For Coogan’s character, his teenage son is a living reminder of his age and previous mistakes. Brydon’s infant child, and loving but distant wife, are external reminders to his lightly fictionalized character of his own status in life — his career is priming him for the next big thing, but his family obliges him to stay home. The siren song comes from Hollywood. Coogan’s young LA girlfriend and philandering in the first Trip resonates with his persona. The plot twist for this second Trip is less convincing.

But, despite its deep flaws, the Trip shows how we are inexorably trapped in our cultural context. For Brydon and Coogan their allusions and impressions are defined by their generation. They are indelibly British, and nearing 50. Impersonations of Michael Caine, Anthony Hopkins, Tom Jones, Al Pacino, Robert De Niro are fun for a while and, like an uncle who repeats his jokes, it gets tedious quickly. Though the imagined conversations on the Batman set get us amusingly from Michael Caine to Tom Hardy and Christian Bale, the foregrounding of the contemporary-ish references feels like the film is pandering to an American audience for whom a [Ronnie Corbett impression] just won’t impress.

Hey kids! Who are the movie stars that you like?!

And, although the film doesn’t work, it shows how we’re trapped by the personas we cultivate. Celebrity characters are just an extreme case of a universal phenomenon.

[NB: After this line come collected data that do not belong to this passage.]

/-- A signature that staging holds: its source port, origin and SEQ. -/
abbrev StageKey := Nat × Nat × Nat
/-- The signature of bytes that came by a source port. -/
def stageKey (src : Nat) (b : Bytes) : StageKey := (src, Sig.origin b, Sig.seq b)
/-- The leaf it came in on. -/
def StageKey.leaf (k : StageKey) : Nat := if k.1 < 6 then portLeaf k.1 else k.2.2 % 2
/-- An arrival of the activation channel, as far as its copies have it in common: source port, class, two numbers that tell it from others
(SRC and TAG, or a START's run and time) and bytes. -/
abbrev ArrivalKey := Nat × Nat × Nat × Nat × Bytes
/-- What two reasons hold, each listed newest first: an arrival that both hold counts once, with the granules of the one that holds more. -/
def joinHeld {κ : Type} [DecidableEq κ] (a : List (κ × Nat)) : List (κ × Nat) → List (κ × Nat)
  | [] => a
  | x :: b =>
    match a.find? fun y => y.1 = x.1 with
    | some y => (x.1, max x.2 y.2) :: joinHeld (a.erase y) b
    | none => x :: joinHeld a b
/-- What any of several reasons holds. -/
def allHeld {κ : Type} [DecidableEq κ] (l : List (List (κ × Nat))) : List (κ × Nat) := l.foldl joinHeld []
/-- The sum of the granules of some of them. -/
def heldSum {κ : Type} (l : List (κ × Nat)) : Nat := (l.map (·.2)).foldl (· + ·) 0
/-- The leaf of a core (R9). -/
def coreLeaf (c : Nat) : Nat := c / 4
/-- The leaf that something crosses from. -/
def Crossing.leaf (x : Crossing) : Nat := if x.circ then sigLeaf x.port x.bytes else portLeaf x.port
/-- The source port of the station's own transfers: 6 from a core of leaf B, 7 from one of leaf A. -/
def ownPort (core : Nat) : Nat := 7 - coreLeaf core

namespace Dev

/-! ### Packets sent and the credit they take (R216, R218) -/

/-- The axes of the gathering that have a ring. -/
def ringAxes (d : Dev) : List Nat :=
  match d.work.gath with
  | some g => [0, 1, 2].filter fun a => g.dims.getD a 1 > 1
  | none => []
/-- DIM_X, DIM_Y, DIM_Z of the gathering. -/
def dims (d : Dev) : List Nat := match d.work.gath with | some g => g.dims | none => [1, 1, 1]

/-- Coordinates of a position (R151). -/
def coord (dims : List Nat) (pos a : Nat) : Nat :=
  match a with
  | 0 => pos % dims.getD 0 1
  | 1 => pos / dims.getD 0 1 % dims.getD 1 1
  | _ => pos / (dims.getD 0 1 * dims.getD 1 1)
/-- 64 KiB granules of a packet (R218): those of what follows its head, which is what the receiving share holds (log 64). -/
def granules (b : Bytes) : Nat := max 1 (ceilDiv (b.length - 16) 65536)

/-- How a packet travels a ring: axis, side, hops to go, whether no leg follows, and its origin. -/
structure Hop where
  axis : Nat
  plus : Bool
  hops : Nat
  final : Bool
  origin : Nat
/-- How a station at a position obtains a control message of an origin's, which covers every ring of the gathering in order (R155, R163):
the leg is the last in which the two positions differ, and side and hops follow from their distance on it. -/
def controlHop (g : Gathering) (axes : List Nat) (origin pos : Nat) : Nat × Hop :=
  let o := (g.stations.findIdx? fun s => s = origin).getD g.pos
  let leg := ((List.range axes.length).filter fun l => coord g.dims o (axes.getD l 0) ≠ coord g.dims pos (axes.getD l 0)).getLastD 0
  let a := axes.getD leg 0
  let n := g.dims.getD a 1
  let fwd := (coord g.dims pos a + n - coord g.dims o a) % n
  let plus := decide (fwd ≤ n / 2)
  (leg, ⟨a, plus, if plus then n / 2 - fwd + 1 else (n - 1 - n / 2) - (n - fwd) + 1, decide (leg + 1 = axes.length), origin⟩)
/-- How a neighbour packet travels: a signature's header says it (R153), a SEND's trailer (log 15), and a control message's SOURCE with the
position of the station it is sent to. -/
def hopOf (d : Dev) (g : Gathering) (b : Bytes) : Hop :=
  match u8 b 0 with
  | 1 => ⟨u8 b 37 / 4 / 4 ^ u8 b 38 % 4, !bitOf (u8 b 19) 0, u8 b 39, decide (u8 b 38 + 1 ≥ u8 b 37 % 4), u16 b 22 % 4096⟩
  | 4 => (controlHop g d.ringAxes (u16 b 22 % 4096) ((g.stations.findIdx? fun s => s = u16 b 4 % 4096).getD g.pos)).2
  | _ => ⟨u8 b (b.length - 1) % 4, !bitOf (u8 b (b.length - 1)) 2, u8 b (b.length - 2), true, u16 b 6 % 4096⟩

/-- A packet from coordinate `o` that goes on from `x` in a direction of a ring of `n` has crossed its dateline, or does so now (R218). -/
def pastDateline (n : Nat) (plus : Bool) (x o : Nat) : Bool := if plus then decide ((x + 1) % n < o) else decide (o < (x + n - 1) % n)
/-- A routed packet of a station that leaves by a port has crossed the dateline of the port's ring: the gathering's ring where both
stations are of it, else the plan's (R218, R229; log 64). -/
def routedPast (d : Dev) (p src : Nat) : Bool :=
  let planned := let a := p / 2; let n := [4, 16, 64].getD a 1; let s := [1, 4, 64].getD a 1
    pastDateline n (p % 2 = 0) (d.station / s % n) (src / s % n)
  match d.work.gath with
  | none => planned
  | some g => match g.nbrs.find? fun n => n.port = p, g.stations.findIdx? fun s => s = src with
    | some nb, some i => pastDateline (g.dims.getD nb.axis 1) nb.plus (coord g.dims g.pos nb.axis) (coord g.dims i nb.axis)
    | _, _ => planned
/-- An escape granule is granted to a packet that ends at the receiving station or has crossed the dateline of its axis (R218). -/
def escapes (d : Dev) (p : Nat) (b : Bytes) : Bool :=
  let cls := u8 b 0
  if bitOf (u8 b 1) 0 then u16 b 4 % 4096 = (d.port p).heard || d.routedPast p (u16 b 6 % 4096)
  else if cls ≥ 8 then true
  else match d.work.gath with
    | none => false
    | some g =>
      let h := d.hopOf g b
      if h.hops ≤ 1 && h.final then true
      else
        let n := g.dims.getD h.axis 1
        let x := coord g.dims g.pos h.axis
        let o := coord g.dims ((g.stations.findIdx? fun s => s = h.origin).getD g.pos) h.axis
        pastDateline n h.plus x o

/-- The next 64 KiB of a packet may begin: its channel has credit, or the escape granule is there and granted to it. -/
def mayBegin (d : Dev) (p : Nat) (b : Bytes) : Bool :=
  let x := (d.port p).ll.chan (u8 b 0 = 1)
  decide (x.credit > 0) || (decide (x.esc > 0) && d.escapes p b)

end Dev

/-- The flits of a packet that its first `k` granules fill; the last flit of the packet is filled (R216). -/
def flitsBy (b : Bytes) (k : Nat) : Nat := if k = 0 then 0 else if k ≥ Dev.granules b then ceilDiv b.length 249 else (16 + 65536 * k) / 249
/-- A channel takes a credit, or the escape granule, for the granule that begins, and its flits are ready; the last takes the packet out of
the queue. -/
def Chan.begin (x : Chan) (b : Bytes) : Chan :=
  let a := flitsBy b x.gone
  let y := { x with
    credit := x.credit - 1, esc := if x.credit > 0 then x.esc else x.esc - 1
    out := x.out ++ chunks 249 (flitsBy b (x.gone + 1) - a) (b.drop (249 * a)) }
  if x.gone + 1 ≥ Dev.granules b then { y with gone := 0, wait := y.wait.drop 1 } else { y with gone := x.gone + 1 }

namespace Dev

/-- The packets of a channel that wait on a port leave in order, 64 KiB by 64 KiB, as far as credit goes (R218). -/
def packetsGo (p : Nat) (circ : Bool) : Nat → Dev → Dev
  | 0, d => d
  | n + 1, d =>
    let x := (d.port p).ll.chan circ
    match x.wait with
    | [] => d
    | w :: _ =>
      if !d.mayBegin p w.2 then d
      else
        let d1 := if x.gone + 1 ≥ granules w.2 then d.emit (.packet p w.2) else d
        packetsGo p circ n (d1.onLink p fun y => y.onChan circ fun c => c.begin w.2)
/-- What waits on a channel of a port leaves as far as it can; cords that are off are woken first (R221). -/
def channelGo (d : Dev) (p : Nat) (circ : Bool) : Dev :=
  let x := (d.port p).ll.chan circ
  if x.wait.isEmpty then d.flush p
  else ((packetsGo p circ ((x.wait.map fun w => granules w.2).foldl (· + ·) 0) (d.wakeCords p))).flush p

/-! ### Where a signature is placed (R162) -/

/-- The core field of a placement record under the running fold: first tile, tiles, offset (R162). -/
def placeField (d : Dev) (rec_ lc : Nat) : Nat × Nat × Nat :=
  let s := schedule d.binding
  let o := u32 s 40 + 64 * (foldIx d.pwr.fold * u16 s 14 + rec_) + 8 * lc
  (u8 s o, u8 s (o + 1), u32 s (o + 4))
/-- A signature is placed on cores of a leaf. -/
def placedOn (d : Dev) (leaf : Nat) (b : Bytes) : Bool :=
  (List.range d.pwr.fold).any fun lc => (d.placeField (Sig.place b) lc).2.1 ≠ 0
    && match d.physCore lc with | some c => coreLeaf c == leaf | none => false
/-- It is placed on cores of the leaf that it did not come in on: it crosses the spine (R169). -/
def placedFar (d : Dev) (src : Nat) (b : Bytes) : Bool := d.placedOn (1 - sigLeaf src b) b

/-! ### Ring staging (R168, R169, R183) -/

/-- The crossing of the spine that a signature still waits for. -/
def crossingOf (d : Dev) (src : Nat) (b : Bytes) : Bool := d.circ.cross.any fun x => x.circ && x.port = src && x.bytes = b
/-- The packets of a channel that wait to leave by a port, newest first: source port, bytes, and granules of which none has gone. -/
def leaving (d : Dev) (p : Nat) (circ : Bool) : List (Nat × Bytes × Nat) :=
  let x := (d.port p).ll.chan circ
  (x.wait.zipIdx.map fun w => (w.1.1, w.1.2, granules w.1.2 - if w.2 = 0 then x.gone else 0)).reverse
/-- The ports of a leaf (R9). -/
def leafPorts (leaf : Nat) : List Nat := (List.range 6).filter fun p => portLeaf p = leaf
/-- The signatures whose granules a leaf holds, with how many (R169): those it has yet to place on its cores under the running fold, those that
have yet to cross from it, and copies of which part has yet to be sent from its ports. -/
def circHeld (d : Dev) (leaf : Nat) : List (StageKey × Nat) :=
  let entry := fun (src : Nat) (b : Bytes) => (stageKey src b, ceilDiv b.length 65536)
  let unplaced := d.circ.sigs.filter fun s => !s.placed && d.placedOn leaf s.bytes
    && (sigLeaf s.port s.bytes = leaf || !d.crossingOf s.port s.bytes)
  let crossing := d.circ.cross.filter fun x => x.circ && sigLeaf x.port x.bytes = leaf
  allHeld ([unplaced.reverse.map fun s => entry s.port s.bytes, crossing.reverse.map fun x => entry x.port x.bytes]
    ++ (leafPorts leaf).map fun p => (d.leaving p true).map fun w => (stageKey w.1 (w.2.1.drop 16), w.2.2))
/-- Granules of a port's share. -/
def portHeld (d : Dev) (p : Nat) : Nat := heldSum ((d.circHeld (portLeaf p)).filter fun x => x.1.1 = p)
/-- Granules of a leaf's injection share. -/
def injHeld (d : Dev) (leaf : Nat) : Nat := heldSum ((d.circHeld leaf).filter fun x => x.1.1 = 6 && x.1.leaf = leaf)

/-- Granules of a transfer as its packet brought it: its bytes, a board head, the trailer. -/
def transferGranules (t : Transfer) : Nat := max 1 (ceilDiv ((if t.cls = 5 then 16 else 0) + t.bytes.length + 8) 65536)
/-- The arrival that a packet on its way out is a copy of: its hops and its next station apart, every copy says the same. -/
def arrivalKey (src : Nat) (b : Bytes) : ArrivalKey :=
  let body := b.drop 16
  match u8 b 0 with
  | 4 => if u8 body 3 = 1 then (src, 4, u32 body 8, u64 body 16, []) else (src, 4, 0, 0, body)
  | cls => if 2 ≤ cls && cls ≤ 5 then (src, cls, u16 b 6 % 4096, u32 b 12, (body.take (body.length - 8)).drop (if cls = 5 then 16 else 0))
    else (src, cls, u16 b 6 % 4096, u32 b 12, body)
/-- Packets of the activation channel that wait to leave by the ports of a leaf, those of some source ports. -/
def actLeaving (d : Dev) (leaf : Nat) (of : Nat → Bool) : List (List (ArrivalKey × Nat)) :=
  (leafPorts leaf).map fun p => ((d.leaving p false).filter fun w => of w.1).map fun w => (arrivalKey w.1 w.2.1, w.2.2)
/-- Transfers that the activation share holds, of some source ports. -/
def transfersHeld (d : Dev) (of : Nat → Bool) : List (ArrivalKey × Nat) :=
  ((d.circ.transfers.filter fun t => of t.port).map fun t => ((t.port, t.cls, t.src, t.tag, t.bytes), transferGranules t)).reverse
/-- Granules of the activation share that arrivals of a port hold on its leaf: transfers, STARTs that wait for their RUN, and packets that go on
and have yet to be sent or, for a port of the other leaf, to cross the spine (R168, R169). -/
def actHeld (d : Dev) (p : Nat) : Nat :=
  let crossing := (List.range 6).map fun q => ((d.circ.cross.filter fun x => !x.circ && x.port = p && x.copies.any (·.1 = q)).map fun x =>
    (arrivalKey p x.bytes, granules x.bytes)).reverse
  let starts := ((d.work.starts.filter fun s => s.2.2.2 = p).map fun s => ((p, 4, s.1, s.2.1, []), 1)).reverse
  heldSum (allHeld ([d.transfersHeld (· == p), starts] ++ crossing ++ d.actLeaving (portLeaf p) (· == p)))
/-- Granules of the activation share of a leaf that the station's own traffic holds: what waits at the leaf's ports, and what cores of the leaf
have sent to the station itself (R9; log 20). -/
def ownHeld (d : Dev) (leaf : Nat) : Nat :=
  heldSum (allHeld (d.transfersHeld (fun p => p ≥ 6 && portLeaf p = leaf) :: d.actLeaving leaf (· ≥ 6)))
/-- Granules of a leaf's spine share: what came over from the other leaf's ring agent. -/
def spineHeld (d : Dev) (leaf : Nat) : Nat :=
  heldSum ((d.circHeld leaf).filter fun x => x.1.leaf != leaf)
    + heldSum (allHeld (d.actLeaving leaf fun src => src < 6 && portLeaf src != leaf))
/-- 64 KiB granules in use on a leaf (R183; log 20). -/
def stageOcc (d : Dev) (leaf : Nat) : Nat :=
  d.spineHeld leaf + heldSum ((d.circHeld leaf).filter fun x => x.1.leaf = leaf)
    + ((d.circ.builds.filter fun b => b.leaf = leaf).map fun b => ceilDiv b.bytes.length 65536).foldl (· + ·) 0
    + ((leafPorts leaf).map d.actHeld).foldl (· + ·) 0 + d.ownHeld leaf
/-- The peaks follow. -/
def touchPeak (d : Dev) : Dev :=
  d.onCirc fun q => { q with peakA := max q.peakA (d.stageOcc 0), peakB := max q.peakB (d.stageOcc 1) }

Case in point: the affability of Brydon. “I am affable, but my persona is even more affable than I really am.” Brydon bemoans his niceness and claims to be looking forward to Italy because it’s a chance to let his hair down. Coogan is looking forward to it because he too can play against character, retreat from torturous ambition and come slowly back home to Europe from LA. But everything about their behaviour mitigates against the plot they are required to follow. Even Winterbottom as director can’t release them from their characters.

In the end it’s Alanis Morissette who is the film’s big winner. Her lyrics bring to life a series of personas in the songs they sing while driving through Italy. She evokes a moment in time without being stuck in that time. In another nod to his generation, Brydon tries and fails to plug his iPod into the car and he pulls out his wife’s Jagged Little Pill CD. (Perhaps there’s a good omen for the crew of the Trip in that this was Morissette’s third album.) Brydon’s wife, he tells us, was in her twenties when the 1995 album came out, rather than in her thirties, like the two travelers. Morissette is familiar, but from another generation, which allows the two some critical distance. Initially dismissed, Morissette is discussed, then played and appreciated. She is, they allow, talented (much more so than Avril Lavigne, the current Alanis by their reckoning) — not least in her portrayal of a slightly fictionalized versions of herself in her songs, as a volatile young woman.

Volatility in young women, Coogan decides, is attractive, but after a while you just want a partner to clean the dishes. Likewise, Brydon notes, moodiness in young men can be sultry, but it just looks grumpy in old men. That’s why it takes special talent to convey the surprise, shift and reaffirmation of life that takes place in a successful middle age, without excessive self-indulgence. Given the time to unfold in the series, it’s a second adolescence, played not for drama or chortles, but for wry laughs and insight.

Gradually, we temper our desires. Our brief flirtations with the gene pool done, we battle with the psychological aftermath of the mating season. We question the connections we have made, the accomplishments we have managed, the milestones we have reached. We question, yes, but we savour those same things. In The Trip to Italy, Brydon and Coogan question, self-congratulate and savour. But, sadly, 90 minutes in Italy is no country for old men.